Easy access to an in-person coach who reaches out to offer support also increases engagement and effectiveness, compared to relying on text-message or email nudges. For example, contacting college students regularly to help set goals, manage time, and work through challenges increased graduation rates by 4 percentage points among nontraditional students at colleges with low levels of completion. Similarly, the sole treatment arm found to be successful at increasing college achievement among the 15 that Uros Petronijevic and I tried at the Student Achievement Lab included proactive upper-year coaching. Reaching out to first-year students and trying to meet weekly significantly increased average GPA scores and persistence, as well as subjective measures of wellbeing. But in terms of scalability, both programs were significantly more expensive than low-touch nudges. The first cost $500 per semester. In the second, one coach could handle only a maximum of 5 students, compared to our (ineffective) text-message coaches who could handle communicating with more than 100 students.

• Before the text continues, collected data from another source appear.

-- ==== Sys2Proof/Laws/State.lean ====
section
/-! SUPPORT. What each update of the state leaves alone, one lemma for each field, and what reading a part gives after a write
of it. -/

namespace Sys2Proof.Machine

open Sys2Proof
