-- ==== Sys2Proof/Laws/Operands.lean ====
section
/-! SUPPORT. What the shared operations of instructions leave alone: moving on, signals and retirement, reading and writing operands,
and taking a wait clause. -/

namespace Sys2Proof.Machine

open Sys2Proof

set_option Elab.async false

In addition to proactively coaching students, proactively coaching parents can be considered a type of high-touch nudge. In one study, texting parents about their high-school child’s performance was not as effective at improving test scores as visiting parents directly to discuss how to interpret the information and offering suggestions for getting students college-ready. Home visits to parents of younger-aged children have generally been found to improve early child development. Offering personal support to parents of preschoolers to help them learn how to be more interactive and engaging also appears to help. All of these programs, however, are substantially more expensive than nudges without a personalized touch.
Where Do We Go From Here?
Making decisions with immediate costs to obtain uncertain long-term incremental benefits is difficult. What’s the big deal about missing one practice, eating one more serving, or waiting one more day? Children and youth especially struggle, in part because their brains are not fully developed, and in part because they often have little experience making such consequential decisions. Behavioral science explores ways to help them by nudging thoughts and actions more likely to generate long-term gains without meaningfully altering up-front costs or options. Applying this research to education has become extremely popular, as nudges are often cheap in terms of both money and time. Removing behavioral barriers could unlock skill development and large lifetime rewards, and even small improvements to education outcomes could be cost effective.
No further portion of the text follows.